Once you reach the line containing "let s4 := (s3.writeEntry core e).spoil e" in the data below, restate each line word for word up to and including the one containing "line, in age".

Saved entries
+++++

/-! ## Bank queues (R85) -/

/-- The bank at which an access served outside its core queues: a scratchpad, a bank group of a weight store, a channel of device HBM, the
host, a port or a node (which they are: DESIGN CHOICE, log 73). -/
def State.bankOf (s : State) (l : Loc) : Nat :=
  match l.place with
  | .hbm => channelOf s.pkg l.key
  | .scratch c _ => 2 ^ 16 + c
  | .weight d => 2 ^ 17 + 32 * d + l.bank.getD 0
  | .host => 2 ^ 18
  | .cxl p => 2 ^ 18 + 1 + p
  | .peer n => 2 ^ 18 + 16 + n

/-- How far a source stands behind the one that a bank has served last, in the order of core numbers. -/
def State.bankRank (s : State) (bank core : Nat) : Nat :=
  let last := ((s.net.banks.find? fun x => x.1 == bank).map fun x => x.2).getD 2047
  (core + 2048 * 2 - last - 1) % 2048

/-- A bank has served a source. -/
def State.bankServed (s : State) (bank core : Nat) : State :=
  { s with net := { s.net with banks := (bank, core) :: s.net.banks.filter fun x => x.1 != bank } }

/-! ## STORE_BUFFER_APPLY -/

/-- The reservation of a thread on a line, lost 4,096 cc after its LRES (R140). -/
def Thread.holdsLine (t : Thread) (line cc : Nat) : Bool := t.resv.any fun r => r.line == line && decide (cc < r.cc + 4096)

/-- The scope at which an entry is held (R133), none when it is not: a release is, and so is a store to a dependence word, which
releases to the launch's first instructions (R144). -/
def State.holdScope (s : State) (e : SbEntry) : Option Nat :=
  if s.depWord e.loc.key then some 6 else if e.rel then some e.scope else none

/-- May entry `e`, behind the older entries, be applied now (R122, R129, R133, R136, R137)? -/
def State.canApply (s : State) (core : Nat) (older : List SbEntry) (e : SbEntry) : Bool :=
  let rs := e.loc.ranges e.width
  (older.all fun x => !meets x.cover e.cover && !(x.tid == e.tid && mustFollow x.loc e.loc [x.cover] [e.cover])
      && !(x.loc.pol == 1 && e.loc.pol == 1 && x.loc.key / 64 != e.loc.key / 64))
    && decide (e.notBefore ≤ s.cc)
    && ((s.holdScope e).all fun sc => s.ordered core e.frame e.num e.tok sc)
    && (e.window.all fun w => !s.scStoreBefore (w, core) (some [e.cover]) && !s.scLoadBefore (w, core) (some [e.cover]))
    && (s.net.reqs.all fun r => !(r.core == core && r.tid == e.tid && decide (r.num ≤ e.num) && mustFollow r.loc e.loc r.ranges rs))
    && !s.aggBefore core e.frame e.tok e.loc rs

/-- The bytes that an entry in error was to write are poisoned (R213). -/
def State.spoil (s : State) (e : SbEntry) : State :=
  if e.bad then { s with mem := s.mem.setPoison e.cover.1 true } else s

/-- The write of an entry, its place reached. An SCON that meets poison fails, and its result marks gd (R332; DEDUCED, log 71). -/
def State.writeEntry (s : State) (core : Nat) (e : SbEntry) : State :=
  match e.kind with
  | .scon tok =>
    let line := e.loc.key / 64
    let held : Bool := (s.threadAt core e.frame).any fun t => t.holdsLine line s.cc
    let bad := held && s.mem.isPoisoned e.loc.key
    let s1 := if held && !bad then (s.writeLoc e.loc 8 e.data.toNat).1 else s
    s1.modThread core e.frame fun t =>
      { t.deliver tok (if held && !bad then 0 else 1) 0 (if bad then some e.loc.va else none) with resv := none }
  | .stf => ((s.writeLoc e.loc 8 e.data.toNat).1.spoil e).setWord (e.loc.key / 8 * 8) true
  | .sete => (s.inject (e.loc.key / 8 * 8) true).setWord (e.loc.key / 8 * 8) false
  | .stef => s
  | .narrow =>
    let (s1, fl) := s.writeLoc e.loc e.width e.data.toNat
    s1.modThread core e.frame fun t => t.addFlags fl
  | _ => (s.writeLoc e.loc e.width e.data.toNat).1

/-- Does an SCON find its reservation gone, or the word poisoned, so that it stores nothing (R326, R332)? -/
def State.sconFails (s : State) (core : Nat) (e : SbEntry) : Bool :=
  match e.kind with
  | .scon _ => !((s.threadAt core e.frame).any fun t => t.holdsLine (e.loc.key / 64) s.cc) || s.mem.isPoisoned e.loc.key
  | _ => false

/-- An entry leaves the buffer of its core, as every older one has done before it (R84), and is applied; a store served outside the
core is a remote word request whose acknowledgement lands at once (log 5). An STEF is sent to its scratchpad (R319). -/
def State.applyEntry (s : State) (core : Nat) (e : SbEntry) : State :=
  let launch := e.tid.launch
  let out (x : SbEntry) : SbEntry := if x.num < e.num then { x with left := true } else x
  let s1 := s.modCore core fun c => { c with sb := (c.sb.filter fun x => x.num != e.num).map out }
  let away : Bool := !s1.servedHere core e.loc true
  let failed := s1.sconFails core e
  let s2 := if away then (s1.countCore core 0x00D launch).sent launch core else s1
  if e.kind == .stef then
    let w : WaitEntry := ⟨.stef, e.loc.key, core, e.frame, e.num, e.data, launch, away, e.bad⟩
    { s2 with net := { s2.net with fe := s2.net.fe ++ [⟨e.loc.receiver core, e.loc.key, w⟩] } }
  else
    let s3 := if failed then s2 else s2.reach core e.loc true launch
    let s4 := (s3.writeEntry core e).spoil e
    let s5 := if away && !failed then s4.writeBelow e.loc.key e.width e.loc.pol e.loc.msch launch else s4
    if away then s5.recvd launch (e.loc.receiver core) else s5

/-! ## Gathered WC stores (R122) -/

/-- Is an entry one that gathers: a WC store that is no release? -/
def SbEntry.gathers (e : SbEntry) : Bool := e.loc.pol == 1 && e.kind == .store && !e.rel && !e.bad

/-- The WC stores of a buffer to a line that can be gathered into one write, oldest first: `got` those found so far, `past` the
entries passed that are not gathered. -/
def State.gathered (s : State) (core line : Nat) : List SbEntry → List SbEntry → List SbEntry → List SbEntry
  | [], _, got => got
  | e :: r, past, got =>
    if e.gathers && e.loc.key / 64 == line && s.canApply core past e then s.gathered core line r past (got ++ [e])
    else s.gathered core line r (past ++ [e]) got

/-- Gathered stores leave the buffer, as every older entry has done before them (R84), and are applied as one write of their line, in age
order; one that covers the line is a whole-line write, which clears its poison (R107, R122). -/
def State.applyGather (s : State) (core : Nat) (g : List SbEntry) : State :=
  match g with
  | [] => s
  | e :: _ =>
    let launch := e.tid.launch
    let line := e.loc.key / 64
    let mask : BitVec 64 := g.foldl (fun m x => m ||| byteMask 64 (x.loc.key % 64) x.width) 0
    let out (x : SbEntry) : SbEntry := if g.any fun y => x.num < y.num then { x with left := true } else x
    let s1 := s.modCore core fun c => { c with sb := (c.sb.filter fun x => !(g.any fun y => y.num == x.num)).map out }
    let s2 := ((s1.countCore core 0x00D launch).sent launch core).agentTake e.loc true launch
    let s3 := g.foldl (fun s x => s.putBytes x.loc.key x.width x.data.toNat) s2
    let s4 := if mask == BitVec.allOnes 64 then { s3 with mem := s3.mem.setPoison (line * 64) false } else s3
    let s5 := if mask == BitVec.allOnes 64 then (s4.writeBelow (line * 64) 64 1 e.loc.msch launch).unlist line
      else g.foldl (fun s x => s.writeBelow x.loc.key x.width 1 x.loc.msch launch) s4
    s5.recvd launch core

/-! ## Leaving the buffer (R84, R97) -/

/-- May an entry leave the buffer: the older ones leave before it, each with the slot that it needs, and an STEF only as it is sent
(R84, R97, R319)? -/
def State.mayLeave (s : State) (core : Nat) (older : List SbEntry) (e : SbEntry) : Bool :=
  let n := s.slotsWith core ((older ++ [e]).filter fun x => !x.left)
  (older.all fun x => x.left || x.kind != .stef) && (n == s.slotsAt core || decide (n ≤ 64))

/-- An access of a core to a place whose line is busy, or has no way, has a request join the queue, once (R155, R158): its die's, or that
of the agent which serves it (R150). -/
def State.waitLineAs (s : State) (core : Nat) (l : Loc) (excl here : Bool) : Answer :=
  let line := l.key / 64
  if here then whenEnabled (!s.asked (dieOf core) line && !s.caps.fovr) (s.askLine (dieOf core) line excl)
  else
    let a := l.agent s.pkg + 16
    whenEnabled (!s.asked a line && !s.caps.fovr && !s.seamIdle line) (s.waitSeam a line excl)

def State.waitLine (s : State) (core : Nat) (l : Loc) (excl : Bool) : Answer := s.waitLineAs core l excl (s.servedHere core l excl)

/-! ## The coherence lane (R148) -/

/-- Is an entry one that misses in the L1 of its core as it is applied? An SC store has no wait beyond its slot (R137), and a failed SCON
stores nothing. -/
def State.missesLine (s : State) (core : Nat) (e : SbEntry) : Bool :=
  e.kind != .stsc && s.servedHere core e.loc true && (s.missLine core e.loc true).isSome && !s.sconFails core e

/-- The stores of a buffer and the place of the coherence request that one announces: it has left, as every older one has (R84). -/
def State.announceEntry (s : State) (core : Nat) (e : SbEntry) : State :=
  let p := s.lanePlace core (e.loc.key / 64) true
  let f (x : SbEntry) : SbEntry :=
    if x.num < e.num then { x with left := true } else if x.num = e.num then { x with left := true, lane := some p } else x
  s.modCore core fun c => { c with sb := c.sb.map f }

/-! ## Requests performed -/

/-- May a request go ahead under its release part and its place in S (R133, R136, R137)? -/
def State.inOrder (s : State) (earlier : List Req) (r : Req) : Bool :=
  match r.kind with
  | .load _ _ => r.win.all fun w =>
      decide (8 * w + 72 ≤ s.cc) && !s.scStoreBefore (w, r.core) (some [(r.loc.key, 8)])
  | .lres => true
  | .pref _ => true
  | _ => (!(r.rel || s.depWord r.loc.key) ||
        (s.released r.core r.frame r.num r.tok (if s.depWord r.loc.key then 6 else r.scope)
          && earlier.all fun x => !(x.core == r.core && x.tid == r.tid && x.kind.quiet)))
      && r.win.all fun w => decide (8 * w + 72 ≤ s.cc) && !s.scStoreBefore (w, r.core) (some [(r.loc.key, 8)])
        && !s.scLoadBefore (w, r.core) (some [(r.loc.key, 8)])

/-- The entries of a core's buffer that a request of one of its threads may take bytes of: those before a store of the thread itself that
comes after the request, and, for an SC load, before an STSC to its bytes, which follows it in S (R126, R129 (a), R136). -/
def State.before (s : State) (r : Req) : List SbEntry :=
  (s.coreOf r.core).sb.takeWhile fun e => !((r.ranges.any fun a => meets e.cover a) &&
    ((e.tid == r.tid && decide (r.num ≤ e.num)) || (r.win.isSome && e.kind == .stsc)))

/-- May the k-th request be performed now: the order of its thread's accesses, its release, its place in S, and its bank's refresh
(R101, R129, R133, R136)? A load takes buffered bytes of its core as it is performed (R125); an atomic waits for its own thread's entries
(R138). -/
def State.canServe (s : State) (earlier : List Req) (r : Req) : Bool :=
  let own (e : SbEntry) : Bool := e.tid == r.tid && decide (e.num < r.num)
  let waits (e : SbEntry) : Bool := mustFollow e.loc r.loc [] [] ||
    ((r.kind.excl || !e.forwards) && r.ranges.any fun a => meets e.cover a)
  (earlier.all fun x => !(x.core == r.core && x.tid == r.tid && mustFollow x.loc r.loc x.ranges r.ranges))
    && ((s.coreOf r.core).sb.all fun e => !(own e && waits e))
    && !s.aggBefore r.core r.frame r.tok r.loc r.ranges && !s.refreshes r.loc && s.inOrder earlier r

/-- A value of n bytes at an address with the bytes that a buffered store holds in their places (R125). -/
def SbEntry.overlay (e : SbEntry) (a n v : Nat) : Nat :=
  (List.range n).foldl (fun v i =>
    if e.loc.key ≤ a + i && a + i < e.loc.key + e.width then
      v - v / 256 ^ i % 256 * 256 ^ i + e.data.toNat / 256 ^ (a + i - e.loc.key) % 256 * 256 ^ i
    else v) v

/-- What a load that a request performs reads at n bytes: memory, with what its core's buffer forwards to it, oldest first (R96, R125). -/
def State.overlaid (s : State) (r : Req) (n v : Nat) : Nat :=
  ((s.before r).filter fun e => e.forwards).foldl (fun v e => e.overlay r.loc.key n v) v

/-- Does such a load take a poisoned byte: one of memory that no buffered store stands for? -/
def State.takesPoison (s : State) (r : Req) (n : Nat) : Bool :=
  s.mem.poisoned r.ranges && !(List.range n).all fun i => (s.before r).any fun e =>
    e.forwards && decide (e.loc.key ≤ r.loc.key + i) && decide (r.loc.key + i < e.loc.key + e.width)

/-- The thread of a load notes the youngest entry that it has taken bytes of (R126). -/
def State.sawBuffered (s : State) (r : Req) : State :=
  match ((s.before r).filter fun e => e.forwards && r.ranges.any fun a => meets e.cover a).getLast? with
  | some e => s.modThread r.core r.frame fun t => { t with seen := max t.seen (e.num + 1) }
  | none => s

/-- The request performed at its place: the value, its flags and whether poison was read. -/
def State.serveReq (s : State) (r : Req) : State × Word × BitVec 5 × Bool :=
  match r.kind with
  | .load w sx =>
    let s1 := s.injectAll r.ranges false
    let v := s1.mem.value r.loc w
    (s1.sawBuffered r, extendTo w sx (s1.overlaid r w v.1), v.2, s1.takesPoison r w)
  | .atomic op w x cmp =>
    let (s1, old, bad) := s.atomicAt r.loc op w x.toNat cmp.toNat
    (if op = 10 && !bad then s1.wakeJoin r.loc.key else s1, extendTo w true old, 0, bad)
  | .fetst =>
    let s1 := s.inject (r.loc.key / 8 * 8) false
    let full := s1.mem.isFull r.loc.key
    (if full then s1.setWord (r.loc.key / 8 * 8) false else s1, if full then 1 else 0, 0, false)
  | .lres =>
    let s1 := s.injectAll r.ranges false
    let s2 := s1.modThread r.core r.frame fun t => { t with resv := some ⟨r.loc.key / 64, s1.cc⟩ }
    (s2.sawBuffered r, extendTo 8 false (s2.overlaid r 8 (s2.mem.read r.loc.key 8)), 0, s2.takesPoison r 8)
  | .pref _ => (s, 0, 0, false)

/-- How many bytes a request that read a value writes at its place: none where a compare fails (R323). -/
def ReqKind.writes (k : ReqKind) (old : Word) : Option Nat :=
  match k with
  | .atomic op w _ cmp => if op = 9 && old.toNat % 256 ^ w ≠ cmp.toNat % 256 ^ w then none else some w
  | _ => none

/-! ## The coherence lane (R148) -/

/-- May the die of a core cache a line now (R163, R167)? -/
def State.mayCache (s : State) (core : Nat) (l : Loc) : Bool :=
  l.pol == 0 && !s.releasing l.key && !(s.caps.dless && (beyond (l.key / 64) || homeQuad s.pkg l.key / 64 != dieOf core))

/-- Does the core of a request serve it itself? A prefetch never leaves its core (R330). -/
def State.hereReq (s : State) (r : Req) : Bool :=
  match r.kind with
  | .pref _ => true
  | k => !r.remote && s.servedHere r.core r.loc k.excl

/-- Does a request miss in the L1 of its core, so that it stands on the lane? An SC operation has no wait beyond its slot (R137). -/
def State.missesReq (s : State) (r : Req) : Bool :=
  s.hereReq r && r.win.isNone && (s.missLine r.core r.loc r.kind.excl).isSome && s.mayCache r.core r.loc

+++++

Response.
    let s4 := (s3.writeEntry core e).spoil e
    let s5 := if away && !failed then s4.writeBelow e.loc.key e.width e.loc.pol e.loc.msch launch else s4
    if away then s5.recvd launch (e.loc.receiver core) else s5

/-! ## Gathered WC stores (R122) -/

/-- Is an entry one that gathers: a WC store that is no release? -/
def SbEntry.gathers (e : SbEntry) : Bool := e.loc.pol == 1 && e.kind == .store && !e.rel && !e.bad

/-- The WC stores of a buffer to a line that can be gathered into one write, oldest first: `got` those found so far, `past` the
entries passed that are not gathered. -/
def State.gathered (s : State) (core line : Nat) : List SbEntry → List SbEntry → List SbEntry → List SbEntry
  | [], _, got => got
  | e :: r, past, got =>
    if e.gathers && e.loc.key / 64 == line && s.canApply core past e then s.gathered core line r past (got ++ [e])
    else s.gathered core line r (past ++ [e]) got

/-- Gathered stores leave the buffer, as every older entry has done before them (R84), and are applied as one write of their line, in age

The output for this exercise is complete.